Return, word for word, only the lines of the data below that lie between the line with "def State.setWave (s" and the line with "def State.part (s", those two lines included.

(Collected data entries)
━━━━━━

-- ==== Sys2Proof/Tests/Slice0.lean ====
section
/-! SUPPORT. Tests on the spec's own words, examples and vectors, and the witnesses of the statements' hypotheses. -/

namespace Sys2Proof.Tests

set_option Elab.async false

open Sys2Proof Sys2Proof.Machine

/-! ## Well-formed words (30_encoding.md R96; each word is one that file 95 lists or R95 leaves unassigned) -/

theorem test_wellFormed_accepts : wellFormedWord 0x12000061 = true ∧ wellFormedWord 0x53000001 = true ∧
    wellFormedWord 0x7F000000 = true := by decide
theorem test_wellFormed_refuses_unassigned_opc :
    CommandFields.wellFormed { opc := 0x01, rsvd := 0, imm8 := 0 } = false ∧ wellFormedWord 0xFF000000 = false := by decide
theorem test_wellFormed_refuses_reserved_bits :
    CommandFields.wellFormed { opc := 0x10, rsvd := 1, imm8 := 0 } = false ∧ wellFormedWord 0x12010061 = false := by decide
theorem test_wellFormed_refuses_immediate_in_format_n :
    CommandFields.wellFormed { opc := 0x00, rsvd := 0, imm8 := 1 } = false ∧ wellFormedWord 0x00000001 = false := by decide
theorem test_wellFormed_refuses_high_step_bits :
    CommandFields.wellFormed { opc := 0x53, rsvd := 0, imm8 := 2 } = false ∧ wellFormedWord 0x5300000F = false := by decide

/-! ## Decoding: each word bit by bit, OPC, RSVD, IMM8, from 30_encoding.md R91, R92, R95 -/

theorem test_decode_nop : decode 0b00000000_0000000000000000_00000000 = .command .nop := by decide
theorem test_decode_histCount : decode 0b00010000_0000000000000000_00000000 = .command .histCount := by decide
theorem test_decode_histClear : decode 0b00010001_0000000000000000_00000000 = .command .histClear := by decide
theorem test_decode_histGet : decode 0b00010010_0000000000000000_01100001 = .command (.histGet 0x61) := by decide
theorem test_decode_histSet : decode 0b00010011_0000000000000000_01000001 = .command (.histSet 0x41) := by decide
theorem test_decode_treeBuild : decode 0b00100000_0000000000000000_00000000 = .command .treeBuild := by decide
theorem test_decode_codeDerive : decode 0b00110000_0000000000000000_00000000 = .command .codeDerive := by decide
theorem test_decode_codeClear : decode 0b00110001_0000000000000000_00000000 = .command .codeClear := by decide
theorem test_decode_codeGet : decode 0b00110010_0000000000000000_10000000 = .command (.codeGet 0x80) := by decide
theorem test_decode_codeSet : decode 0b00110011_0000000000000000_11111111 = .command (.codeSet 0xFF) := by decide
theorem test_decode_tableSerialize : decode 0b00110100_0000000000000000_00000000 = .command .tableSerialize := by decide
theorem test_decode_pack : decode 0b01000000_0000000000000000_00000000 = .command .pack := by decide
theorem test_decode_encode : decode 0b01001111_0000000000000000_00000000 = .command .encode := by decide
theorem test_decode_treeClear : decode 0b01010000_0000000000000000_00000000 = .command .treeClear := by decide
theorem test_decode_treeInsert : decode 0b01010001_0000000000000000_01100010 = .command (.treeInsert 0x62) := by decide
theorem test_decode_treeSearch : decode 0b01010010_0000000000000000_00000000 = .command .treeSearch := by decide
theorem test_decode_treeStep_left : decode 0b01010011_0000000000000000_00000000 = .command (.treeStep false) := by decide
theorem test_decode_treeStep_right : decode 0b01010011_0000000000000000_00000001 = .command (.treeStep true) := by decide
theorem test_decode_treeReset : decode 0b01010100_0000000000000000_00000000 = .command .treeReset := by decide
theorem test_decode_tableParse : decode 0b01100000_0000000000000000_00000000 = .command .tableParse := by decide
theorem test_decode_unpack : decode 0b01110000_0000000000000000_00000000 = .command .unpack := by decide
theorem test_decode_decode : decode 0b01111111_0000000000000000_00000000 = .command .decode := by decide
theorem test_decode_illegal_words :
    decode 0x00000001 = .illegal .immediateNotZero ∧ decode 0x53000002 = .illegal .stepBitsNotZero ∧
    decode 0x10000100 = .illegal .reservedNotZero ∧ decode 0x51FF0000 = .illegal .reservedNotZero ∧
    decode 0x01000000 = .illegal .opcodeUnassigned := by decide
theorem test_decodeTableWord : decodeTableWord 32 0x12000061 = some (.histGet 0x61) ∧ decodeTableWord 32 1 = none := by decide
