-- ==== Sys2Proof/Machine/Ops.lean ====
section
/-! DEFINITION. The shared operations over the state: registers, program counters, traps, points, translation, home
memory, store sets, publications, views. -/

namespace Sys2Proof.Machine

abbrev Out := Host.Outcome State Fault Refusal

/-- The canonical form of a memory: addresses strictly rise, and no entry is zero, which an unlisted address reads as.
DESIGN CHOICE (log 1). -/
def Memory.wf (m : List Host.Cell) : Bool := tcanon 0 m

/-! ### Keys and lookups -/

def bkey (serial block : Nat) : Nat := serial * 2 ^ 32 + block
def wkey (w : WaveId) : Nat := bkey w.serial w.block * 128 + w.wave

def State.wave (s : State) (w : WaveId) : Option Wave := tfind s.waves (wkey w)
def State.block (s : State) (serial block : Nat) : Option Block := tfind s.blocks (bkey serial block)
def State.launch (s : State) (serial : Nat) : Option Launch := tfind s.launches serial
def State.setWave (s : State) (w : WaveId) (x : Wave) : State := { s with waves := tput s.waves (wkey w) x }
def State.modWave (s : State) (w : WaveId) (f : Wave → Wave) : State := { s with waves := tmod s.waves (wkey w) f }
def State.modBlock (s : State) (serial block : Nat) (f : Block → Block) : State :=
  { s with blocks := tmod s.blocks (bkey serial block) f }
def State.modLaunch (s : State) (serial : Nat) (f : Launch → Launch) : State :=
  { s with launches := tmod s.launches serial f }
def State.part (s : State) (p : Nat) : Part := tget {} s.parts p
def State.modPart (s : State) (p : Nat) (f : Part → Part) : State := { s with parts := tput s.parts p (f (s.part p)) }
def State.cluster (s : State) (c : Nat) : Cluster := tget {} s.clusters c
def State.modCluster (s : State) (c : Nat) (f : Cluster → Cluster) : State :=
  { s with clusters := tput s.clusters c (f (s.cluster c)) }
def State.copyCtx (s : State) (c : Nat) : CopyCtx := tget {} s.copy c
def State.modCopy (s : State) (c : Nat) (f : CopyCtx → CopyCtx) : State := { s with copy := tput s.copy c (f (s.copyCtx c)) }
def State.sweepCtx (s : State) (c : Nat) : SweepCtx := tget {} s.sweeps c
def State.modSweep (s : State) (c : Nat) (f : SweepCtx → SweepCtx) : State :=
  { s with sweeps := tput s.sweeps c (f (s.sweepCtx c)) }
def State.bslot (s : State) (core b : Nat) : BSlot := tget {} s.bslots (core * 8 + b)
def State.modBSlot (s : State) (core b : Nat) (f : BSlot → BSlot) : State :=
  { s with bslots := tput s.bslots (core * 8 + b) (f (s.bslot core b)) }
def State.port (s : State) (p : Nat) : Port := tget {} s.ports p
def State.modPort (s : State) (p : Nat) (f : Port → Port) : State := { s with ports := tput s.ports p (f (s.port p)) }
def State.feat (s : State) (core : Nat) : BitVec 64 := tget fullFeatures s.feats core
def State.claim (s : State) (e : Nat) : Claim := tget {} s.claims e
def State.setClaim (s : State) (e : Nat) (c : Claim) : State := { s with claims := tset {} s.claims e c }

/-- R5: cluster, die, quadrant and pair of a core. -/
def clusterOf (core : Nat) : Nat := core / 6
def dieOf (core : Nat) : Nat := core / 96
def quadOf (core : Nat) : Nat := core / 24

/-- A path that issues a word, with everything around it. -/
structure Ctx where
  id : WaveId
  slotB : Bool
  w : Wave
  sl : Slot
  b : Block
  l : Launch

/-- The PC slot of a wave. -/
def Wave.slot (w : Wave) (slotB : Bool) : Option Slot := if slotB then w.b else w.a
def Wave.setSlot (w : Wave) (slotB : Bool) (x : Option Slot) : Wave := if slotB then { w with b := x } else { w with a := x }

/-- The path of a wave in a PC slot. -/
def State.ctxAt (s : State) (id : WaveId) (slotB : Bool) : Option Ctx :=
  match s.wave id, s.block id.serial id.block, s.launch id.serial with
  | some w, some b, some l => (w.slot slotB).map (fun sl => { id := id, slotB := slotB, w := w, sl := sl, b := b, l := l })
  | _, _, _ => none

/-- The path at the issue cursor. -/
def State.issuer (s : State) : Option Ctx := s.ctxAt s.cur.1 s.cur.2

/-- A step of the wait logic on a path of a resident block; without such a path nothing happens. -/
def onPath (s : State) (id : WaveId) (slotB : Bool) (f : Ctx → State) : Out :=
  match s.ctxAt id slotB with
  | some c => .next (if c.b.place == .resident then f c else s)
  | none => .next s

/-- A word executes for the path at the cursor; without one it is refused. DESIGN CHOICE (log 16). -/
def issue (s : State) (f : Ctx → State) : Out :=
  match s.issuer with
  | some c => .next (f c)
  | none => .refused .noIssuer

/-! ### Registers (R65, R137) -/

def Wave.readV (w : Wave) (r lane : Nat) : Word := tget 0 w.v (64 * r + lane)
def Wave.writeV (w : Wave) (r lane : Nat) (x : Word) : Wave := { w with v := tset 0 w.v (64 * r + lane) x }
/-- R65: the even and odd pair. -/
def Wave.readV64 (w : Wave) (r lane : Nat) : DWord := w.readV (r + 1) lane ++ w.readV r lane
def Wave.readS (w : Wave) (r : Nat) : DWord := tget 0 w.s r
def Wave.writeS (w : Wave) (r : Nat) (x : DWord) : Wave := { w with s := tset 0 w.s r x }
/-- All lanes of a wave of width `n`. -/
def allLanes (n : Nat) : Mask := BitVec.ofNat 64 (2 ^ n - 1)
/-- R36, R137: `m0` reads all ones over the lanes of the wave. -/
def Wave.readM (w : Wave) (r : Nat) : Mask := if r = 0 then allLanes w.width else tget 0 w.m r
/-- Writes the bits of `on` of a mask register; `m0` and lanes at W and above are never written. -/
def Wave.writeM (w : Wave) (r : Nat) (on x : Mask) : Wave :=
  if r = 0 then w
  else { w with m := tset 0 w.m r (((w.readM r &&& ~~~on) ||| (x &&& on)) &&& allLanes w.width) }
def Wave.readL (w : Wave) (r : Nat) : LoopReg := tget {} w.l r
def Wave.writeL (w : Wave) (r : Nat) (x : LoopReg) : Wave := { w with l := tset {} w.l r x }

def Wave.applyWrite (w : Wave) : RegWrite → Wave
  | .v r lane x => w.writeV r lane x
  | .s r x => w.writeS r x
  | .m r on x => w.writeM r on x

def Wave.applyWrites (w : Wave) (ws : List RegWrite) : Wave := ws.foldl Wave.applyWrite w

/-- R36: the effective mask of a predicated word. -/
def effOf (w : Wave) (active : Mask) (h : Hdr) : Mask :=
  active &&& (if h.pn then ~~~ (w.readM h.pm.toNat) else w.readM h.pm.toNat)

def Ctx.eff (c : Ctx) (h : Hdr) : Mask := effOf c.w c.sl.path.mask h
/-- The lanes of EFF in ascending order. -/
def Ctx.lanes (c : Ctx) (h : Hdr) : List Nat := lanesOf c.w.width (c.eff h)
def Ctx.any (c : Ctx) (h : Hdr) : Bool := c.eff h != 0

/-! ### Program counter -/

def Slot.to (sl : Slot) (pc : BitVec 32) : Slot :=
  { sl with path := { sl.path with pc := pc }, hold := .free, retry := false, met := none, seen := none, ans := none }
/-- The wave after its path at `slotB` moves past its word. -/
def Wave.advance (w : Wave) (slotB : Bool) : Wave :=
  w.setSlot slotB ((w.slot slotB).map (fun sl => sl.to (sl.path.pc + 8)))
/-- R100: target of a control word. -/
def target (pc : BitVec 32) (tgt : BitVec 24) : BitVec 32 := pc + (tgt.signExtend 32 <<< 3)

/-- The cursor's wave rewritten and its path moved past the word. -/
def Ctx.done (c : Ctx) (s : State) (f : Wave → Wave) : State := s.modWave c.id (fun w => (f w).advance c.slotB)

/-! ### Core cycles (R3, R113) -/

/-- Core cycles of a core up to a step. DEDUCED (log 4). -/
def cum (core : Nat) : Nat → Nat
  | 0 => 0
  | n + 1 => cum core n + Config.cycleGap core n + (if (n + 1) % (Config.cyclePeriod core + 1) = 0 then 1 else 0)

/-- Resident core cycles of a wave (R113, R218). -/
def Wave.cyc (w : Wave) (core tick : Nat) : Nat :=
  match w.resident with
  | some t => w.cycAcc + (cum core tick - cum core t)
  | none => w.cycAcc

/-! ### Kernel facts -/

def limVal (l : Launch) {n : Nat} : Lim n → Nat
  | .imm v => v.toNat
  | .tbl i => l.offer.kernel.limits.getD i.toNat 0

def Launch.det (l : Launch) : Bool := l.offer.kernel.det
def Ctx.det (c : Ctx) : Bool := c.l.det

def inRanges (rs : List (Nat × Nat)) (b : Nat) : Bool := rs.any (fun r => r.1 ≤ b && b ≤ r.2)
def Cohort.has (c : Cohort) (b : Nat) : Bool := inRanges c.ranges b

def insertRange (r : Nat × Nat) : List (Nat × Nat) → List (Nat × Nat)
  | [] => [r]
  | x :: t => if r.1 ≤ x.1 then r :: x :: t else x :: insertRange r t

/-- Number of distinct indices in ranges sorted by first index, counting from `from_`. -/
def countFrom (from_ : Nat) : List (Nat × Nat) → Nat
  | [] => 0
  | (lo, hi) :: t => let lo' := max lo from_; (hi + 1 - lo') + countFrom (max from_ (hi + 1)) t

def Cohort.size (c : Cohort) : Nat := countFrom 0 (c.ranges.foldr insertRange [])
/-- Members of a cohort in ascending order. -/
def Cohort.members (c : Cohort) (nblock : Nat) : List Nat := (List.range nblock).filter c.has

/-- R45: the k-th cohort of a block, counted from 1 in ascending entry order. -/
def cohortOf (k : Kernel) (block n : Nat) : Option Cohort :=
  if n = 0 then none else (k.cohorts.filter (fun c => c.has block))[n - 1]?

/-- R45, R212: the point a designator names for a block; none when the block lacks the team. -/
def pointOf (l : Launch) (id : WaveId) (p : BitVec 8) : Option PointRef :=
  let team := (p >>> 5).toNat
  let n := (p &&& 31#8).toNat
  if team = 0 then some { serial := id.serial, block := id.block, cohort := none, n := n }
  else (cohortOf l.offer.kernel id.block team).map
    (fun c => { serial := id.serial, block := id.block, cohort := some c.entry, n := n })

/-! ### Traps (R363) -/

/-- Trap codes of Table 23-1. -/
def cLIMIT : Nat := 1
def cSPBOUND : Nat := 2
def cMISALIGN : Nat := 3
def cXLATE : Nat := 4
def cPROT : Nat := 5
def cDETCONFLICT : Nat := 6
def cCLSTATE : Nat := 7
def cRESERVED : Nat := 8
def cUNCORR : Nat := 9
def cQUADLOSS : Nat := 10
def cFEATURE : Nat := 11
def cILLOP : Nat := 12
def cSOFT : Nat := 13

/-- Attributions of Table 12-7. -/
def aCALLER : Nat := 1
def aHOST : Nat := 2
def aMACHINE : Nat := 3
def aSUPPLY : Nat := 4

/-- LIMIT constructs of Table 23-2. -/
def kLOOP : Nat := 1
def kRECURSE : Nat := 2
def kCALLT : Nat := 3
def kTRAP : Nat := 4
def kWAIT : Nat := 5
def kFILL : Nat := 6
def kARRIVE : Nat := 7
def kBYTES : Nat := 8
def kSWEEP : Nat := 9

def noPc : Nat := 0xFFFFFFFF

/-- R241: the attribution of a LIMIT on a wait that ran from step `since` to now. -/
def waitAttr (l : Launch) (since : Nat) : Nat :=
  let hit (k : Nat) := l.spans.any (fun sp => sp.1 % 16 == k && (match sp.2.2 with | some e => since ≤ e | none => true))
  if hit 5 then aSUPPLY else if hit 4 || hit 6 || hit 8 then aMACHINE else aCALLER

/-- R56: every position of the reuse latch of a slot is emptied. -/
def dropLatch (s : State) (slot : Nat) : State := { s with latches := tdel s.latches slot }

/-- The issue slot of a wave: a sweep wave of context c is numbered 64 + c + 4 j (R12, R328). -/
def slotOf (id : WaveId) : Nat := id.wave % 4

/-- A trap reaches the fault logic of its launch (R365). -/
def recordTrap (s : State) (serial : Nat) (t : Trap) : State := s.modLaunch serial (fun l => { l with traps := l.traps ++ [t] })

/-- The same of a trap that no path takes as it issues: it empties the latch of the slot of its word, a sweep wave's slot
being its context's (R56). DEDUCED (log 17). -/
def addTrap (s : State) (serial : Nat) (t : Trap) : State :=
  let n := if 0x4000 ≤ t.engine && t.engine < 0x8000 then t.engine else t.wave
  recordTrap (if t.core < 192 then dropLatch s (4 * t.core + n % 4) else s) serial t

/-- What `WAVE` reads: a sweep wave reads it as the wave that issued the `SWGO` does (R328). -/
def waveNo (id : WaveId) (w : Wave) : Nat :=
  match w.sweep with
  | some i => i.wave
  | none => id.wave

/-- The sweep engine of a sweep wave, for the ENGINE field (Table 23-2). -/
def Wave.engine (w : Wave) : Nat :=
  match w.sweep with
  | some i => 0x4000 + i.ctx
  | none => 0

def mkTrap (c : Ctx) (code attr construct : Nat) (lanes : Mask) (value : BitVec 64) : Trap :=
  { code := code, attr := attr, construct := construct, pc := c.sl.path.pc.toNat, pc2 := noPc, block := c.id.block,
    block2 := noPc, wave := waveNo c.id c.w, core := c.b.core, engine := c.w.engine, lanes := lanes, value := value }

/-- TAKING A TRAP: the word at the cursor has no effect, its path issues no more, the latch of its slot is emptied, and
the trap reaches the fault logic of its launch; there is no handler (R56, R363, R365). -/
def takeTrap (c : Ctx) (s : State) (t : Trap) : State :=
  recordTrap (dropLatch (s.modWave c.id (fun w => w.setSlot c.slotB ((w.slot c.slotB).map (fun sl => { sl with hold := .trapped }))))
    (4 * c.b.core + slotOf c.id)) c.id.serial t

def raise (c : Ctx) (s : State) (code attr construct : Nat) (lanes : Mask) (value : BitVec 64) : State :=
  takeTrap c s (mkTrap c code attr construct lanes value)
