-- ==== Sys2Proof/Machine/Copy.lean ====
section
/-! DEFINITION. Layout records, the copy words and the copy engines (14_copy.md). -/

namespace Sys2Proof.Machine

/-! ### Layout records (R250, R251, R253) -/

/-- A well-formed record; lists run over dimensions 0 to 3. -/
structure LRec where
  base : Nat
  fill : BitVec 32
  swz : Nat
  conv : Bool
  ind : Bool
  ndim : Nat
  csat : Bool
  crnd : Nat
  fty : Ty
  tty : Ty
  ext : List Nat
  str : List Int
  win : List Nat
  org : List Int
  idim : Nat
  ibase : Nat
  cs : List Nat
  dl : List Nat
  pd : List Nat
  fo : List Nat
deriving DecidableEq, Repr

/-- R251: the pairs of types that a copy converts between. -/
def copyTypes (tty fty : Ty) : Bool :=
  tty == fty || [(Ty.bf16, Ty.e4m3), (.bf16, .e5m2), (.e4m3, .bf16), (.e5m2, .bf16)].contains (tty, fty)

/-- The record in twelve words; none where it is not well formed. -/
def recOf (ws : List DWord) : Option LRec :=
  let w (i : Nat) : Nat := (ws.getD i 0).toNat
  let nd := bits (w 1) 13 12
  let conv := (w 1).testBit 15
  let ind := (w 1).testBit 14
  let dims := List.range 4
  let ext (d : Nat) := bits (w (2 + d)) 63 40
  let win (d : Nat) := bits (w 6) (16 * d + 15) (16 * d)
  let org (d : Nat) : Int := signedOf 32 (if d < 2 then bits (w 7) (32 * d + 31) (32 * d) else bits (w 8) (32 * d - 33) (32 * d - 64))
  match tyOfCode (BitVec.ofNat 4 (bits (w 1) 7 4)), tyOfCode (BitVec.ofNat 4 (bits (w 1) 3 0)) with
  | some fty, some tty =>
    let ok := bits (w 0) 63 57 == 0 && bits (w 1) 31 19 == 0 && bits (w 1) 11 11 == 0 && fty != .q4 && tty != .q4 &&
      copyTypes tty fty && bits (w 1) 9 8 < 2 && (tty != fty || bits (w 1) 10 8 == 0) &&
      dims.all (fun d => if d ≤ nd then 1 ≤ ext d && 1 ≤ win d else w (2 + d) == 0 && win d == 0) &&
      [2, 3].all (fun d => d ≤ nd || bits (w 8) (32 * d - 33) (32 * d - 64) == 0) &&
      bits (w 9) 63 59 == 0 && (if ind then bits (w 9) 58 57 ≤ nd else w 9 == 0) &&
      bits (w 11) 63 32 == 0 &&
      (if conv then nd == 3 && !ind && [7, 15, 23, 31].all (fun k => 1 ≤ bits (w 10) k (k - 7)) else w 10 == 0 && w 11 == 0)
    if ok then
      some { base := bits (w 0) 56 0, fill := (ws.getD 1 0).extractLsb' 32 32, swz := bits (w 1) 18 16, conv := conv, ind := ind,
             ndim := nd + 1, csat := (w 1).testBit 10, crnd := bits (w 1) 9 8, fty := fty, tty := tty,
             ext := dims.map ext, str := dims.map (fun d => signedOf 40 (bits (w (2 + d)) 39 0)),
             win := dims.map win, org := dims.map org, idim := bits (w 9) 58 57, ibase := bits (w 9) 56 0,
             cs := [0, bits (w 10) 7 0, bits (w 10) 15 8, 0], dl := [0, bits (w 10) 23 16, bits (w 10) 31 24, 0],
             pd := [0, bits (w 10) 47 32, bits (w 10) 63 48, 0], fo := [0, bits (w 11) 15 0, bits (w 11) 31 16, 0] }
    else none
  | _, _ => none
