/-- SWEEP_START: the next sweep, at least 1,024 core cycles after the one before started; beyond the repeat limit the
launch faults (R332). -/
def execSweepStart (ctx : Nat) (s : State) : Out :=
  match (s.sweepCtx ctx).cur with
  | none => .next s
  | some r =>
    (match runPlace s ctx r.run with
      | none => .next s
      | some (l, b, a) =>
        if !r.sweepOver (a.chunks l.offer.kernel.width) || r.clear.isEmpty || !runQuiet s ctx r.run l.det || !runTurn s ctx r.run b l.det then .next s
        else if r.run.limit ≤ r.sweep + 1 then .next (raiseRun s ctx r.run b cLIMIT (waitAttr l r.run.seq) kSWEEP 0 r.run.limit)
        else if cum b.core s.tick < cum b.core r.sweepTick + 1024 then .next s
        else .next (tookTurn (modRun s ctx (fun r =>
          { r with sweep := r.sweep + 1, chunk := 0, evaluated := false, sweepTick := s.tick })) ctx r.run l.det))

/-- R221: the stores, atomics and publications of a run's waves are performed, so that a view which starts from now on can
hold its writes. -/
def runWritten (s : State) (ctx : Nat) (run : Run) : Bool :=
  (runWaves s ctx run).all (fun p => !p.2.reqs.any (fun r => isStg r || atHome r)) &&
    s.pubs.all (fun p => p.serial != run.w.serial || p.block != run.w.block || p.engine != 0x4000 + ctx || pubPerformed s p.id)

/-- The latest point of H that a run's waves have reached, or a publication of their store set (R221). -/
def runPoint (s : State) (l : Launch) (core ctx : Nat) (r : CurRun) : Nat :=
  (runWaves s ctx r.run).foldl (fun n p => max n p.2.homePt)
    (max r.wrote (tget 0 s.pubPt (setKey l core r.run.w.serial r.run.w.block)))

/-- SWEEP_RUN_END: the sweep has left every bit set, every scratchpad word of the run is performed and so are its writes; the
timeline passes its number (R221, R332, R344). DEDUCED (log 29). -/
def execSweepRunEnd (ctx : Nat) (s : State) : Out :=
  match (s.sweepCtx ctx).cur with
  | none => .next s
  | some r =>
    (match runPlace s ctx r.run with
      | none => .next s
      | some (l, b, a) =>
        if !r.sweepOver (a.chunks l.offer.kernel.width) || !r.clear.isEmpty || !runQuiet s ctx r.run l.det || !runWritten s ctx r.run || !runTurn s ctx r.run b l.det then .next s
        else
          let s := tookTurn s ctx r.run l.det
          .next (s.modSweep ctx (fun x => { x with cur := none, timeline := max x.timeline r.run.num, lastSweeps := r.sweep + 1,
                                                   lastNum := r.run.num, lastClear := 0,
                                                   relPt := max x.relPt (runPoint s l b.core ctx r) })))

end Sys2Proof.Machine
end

━━━━━━

RESPONSE BELOW =>
def State.setWave (s : State) (w : WaveId) (x : Wave) : State := { s with waves := tput s.waves (wkey w) x }
def State.modWave (s : State) (w : WaveId) (f : Wave → Wave) : State := { s with waves := tmod s.waves (wkey w) f }
def State.modBlock (s : State) (serial block : Nat) (f : Block → Block) : State :=
  { s with blocks := tmod s.blocks (bkey serial block) f }
def State.modLaunch (s : State) (serial : Nat) (f : Launch → Launch) : State :=
  { s with launches := tmod s.launches serial f }
def State.part (s : State) (p : Nat) : Part := tget {} s.parts p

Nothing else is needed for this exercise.